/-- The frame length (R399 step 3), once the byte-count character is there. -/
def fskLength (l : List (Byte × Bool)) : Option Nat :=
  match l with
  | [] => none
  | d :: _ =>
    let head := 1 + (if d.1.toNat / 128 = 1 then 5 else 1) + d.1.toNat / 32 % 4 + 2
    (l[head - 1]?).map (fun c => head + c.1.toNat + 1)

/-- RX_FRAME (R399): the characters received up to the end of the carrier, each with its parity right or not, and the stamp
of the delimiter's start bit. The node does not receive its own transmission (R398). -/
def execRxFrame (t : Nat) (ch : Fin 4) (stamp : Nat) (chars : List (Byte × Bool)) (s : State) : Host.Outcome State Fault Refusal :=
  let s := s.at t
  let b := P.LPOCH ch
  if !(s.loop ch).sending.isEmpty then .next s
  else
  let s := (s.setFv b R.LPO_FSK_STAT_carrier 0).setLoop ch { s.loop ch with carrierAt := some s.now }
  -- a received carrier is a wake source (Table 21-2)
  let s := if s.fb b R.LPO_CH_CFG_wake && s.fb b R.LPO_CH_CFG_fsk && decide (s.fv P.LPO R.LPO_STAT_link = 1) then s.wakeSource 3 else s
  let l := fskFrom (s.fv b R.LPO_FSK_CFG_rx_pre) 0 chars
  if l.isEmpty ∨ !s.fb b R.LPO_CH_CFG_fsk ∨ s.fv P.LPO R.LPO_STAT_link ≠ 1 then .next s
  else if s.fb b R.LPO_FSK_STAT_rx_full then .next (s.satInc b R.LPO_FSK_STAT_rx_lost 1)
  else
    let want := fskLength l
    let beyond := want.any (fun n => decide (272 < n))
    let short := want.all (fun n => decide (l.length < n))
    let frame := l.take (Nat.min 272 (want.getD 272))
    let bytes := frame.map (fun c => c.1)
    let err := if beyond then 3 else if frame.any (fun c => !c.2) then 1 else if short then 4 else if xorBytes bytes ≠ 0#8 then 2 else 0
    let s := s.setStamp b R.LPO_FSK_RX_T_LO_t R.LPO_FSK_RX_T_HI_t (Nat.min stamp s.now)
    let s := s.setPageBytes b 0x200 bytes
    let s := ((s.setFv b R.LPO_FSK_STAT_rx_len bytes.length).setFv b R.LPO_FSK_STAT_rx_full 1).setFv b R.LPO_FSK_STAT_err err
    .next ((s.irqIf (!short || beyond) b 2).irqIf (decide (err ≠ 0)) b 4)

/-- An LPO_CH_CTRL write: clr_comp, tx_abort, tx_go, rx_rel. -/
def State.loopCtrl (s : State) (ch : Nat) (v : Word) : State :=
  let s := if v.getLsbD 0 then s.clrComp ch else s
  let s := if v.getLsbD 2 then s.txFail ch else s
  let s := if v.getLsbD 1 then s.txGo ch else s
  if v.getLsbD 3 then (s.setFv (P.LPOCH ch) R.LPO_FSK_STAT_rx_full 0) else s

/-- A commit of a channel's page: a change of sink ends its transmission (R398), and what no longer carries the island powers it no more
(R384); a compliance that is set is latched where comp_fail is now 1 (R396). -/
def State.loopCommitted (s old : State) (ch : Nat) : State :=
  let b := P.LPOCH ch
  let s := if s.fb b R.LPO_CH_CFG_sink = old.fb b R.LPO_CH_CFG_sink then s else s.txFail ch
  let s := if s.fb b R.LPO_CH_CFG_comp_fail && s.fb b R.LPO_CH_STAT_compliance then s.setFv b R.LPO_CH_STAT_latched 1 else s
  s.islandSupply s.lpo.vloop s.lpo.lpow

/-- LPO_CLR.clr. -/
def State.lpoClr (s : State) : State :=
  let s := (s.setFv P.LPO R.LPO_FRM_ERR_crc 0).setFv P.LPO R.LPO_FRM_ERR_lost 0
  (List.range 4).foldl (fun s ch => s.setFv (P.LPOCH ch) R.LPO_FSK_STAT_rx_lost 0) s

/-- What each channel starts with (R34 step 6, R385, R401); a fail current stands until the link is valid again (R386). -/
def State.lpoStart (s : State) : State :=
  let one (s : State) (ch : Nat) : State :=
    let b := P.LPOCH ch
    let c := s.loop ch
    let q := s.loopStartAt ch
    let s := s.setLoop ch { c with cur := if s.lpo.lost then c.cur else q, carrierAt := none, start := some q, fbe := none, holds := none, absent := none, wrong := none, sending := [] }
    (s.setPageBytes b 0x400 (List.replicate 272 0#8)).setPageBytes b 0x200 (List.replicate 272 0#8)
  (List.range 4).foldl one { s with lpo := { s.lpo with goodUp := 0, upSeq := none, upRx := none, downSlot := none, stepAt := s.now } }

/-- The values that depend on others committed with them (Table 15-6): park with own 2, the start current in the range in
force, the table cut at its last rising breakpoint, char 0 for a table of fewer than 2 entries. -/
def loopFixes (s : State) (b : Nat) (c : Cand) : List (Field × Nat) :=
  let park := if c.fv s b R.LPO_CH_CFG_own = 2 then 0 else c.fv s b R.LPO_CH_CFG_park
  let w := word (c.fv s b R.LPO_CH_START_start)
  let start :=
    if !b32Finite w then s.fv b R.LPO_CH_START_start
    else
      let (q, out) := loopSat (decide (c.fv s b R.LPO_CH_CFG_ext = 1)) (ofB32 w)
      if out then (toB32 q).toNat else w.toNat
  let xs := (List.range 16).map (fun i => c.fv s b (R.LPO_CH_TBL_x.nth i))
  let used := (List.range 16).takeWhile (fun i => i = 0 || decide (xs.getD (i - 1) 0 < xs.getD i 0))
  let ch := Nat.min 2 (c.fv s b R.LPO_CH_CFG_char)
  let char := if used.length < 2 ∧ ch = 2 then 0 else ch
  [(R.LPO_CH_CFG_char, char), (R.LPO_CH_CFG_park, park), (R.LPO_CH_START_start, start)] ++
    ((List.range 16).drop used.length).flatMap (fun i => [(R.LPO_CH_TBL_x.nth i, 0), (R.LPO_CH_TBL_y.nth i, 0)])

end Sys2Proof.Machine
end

- Assigned task
Taking the entries from their first line through the line with "and the stamp", inclusive, restate each line word for word and give nothing else.

- Task output
/-- The frame length (R399 step 3), once the byte-count character is there. -/
def fskLength (l : List (Byte × Bool)) : Option Nat :=
  match l with
  | [] => none
  | d :: _ =>
    let head := 1 + (if d.1.toNat / 128 = 1 then 5 else 1) + d.1.toNat / 32 % 4 + 2
    (l[head - 1]?).map (fun c => head + c.1.toNat + 1)

/-- RX_FRAME (R399): the characters received up to the end of the carrier, each with its parity right or not, and the stamp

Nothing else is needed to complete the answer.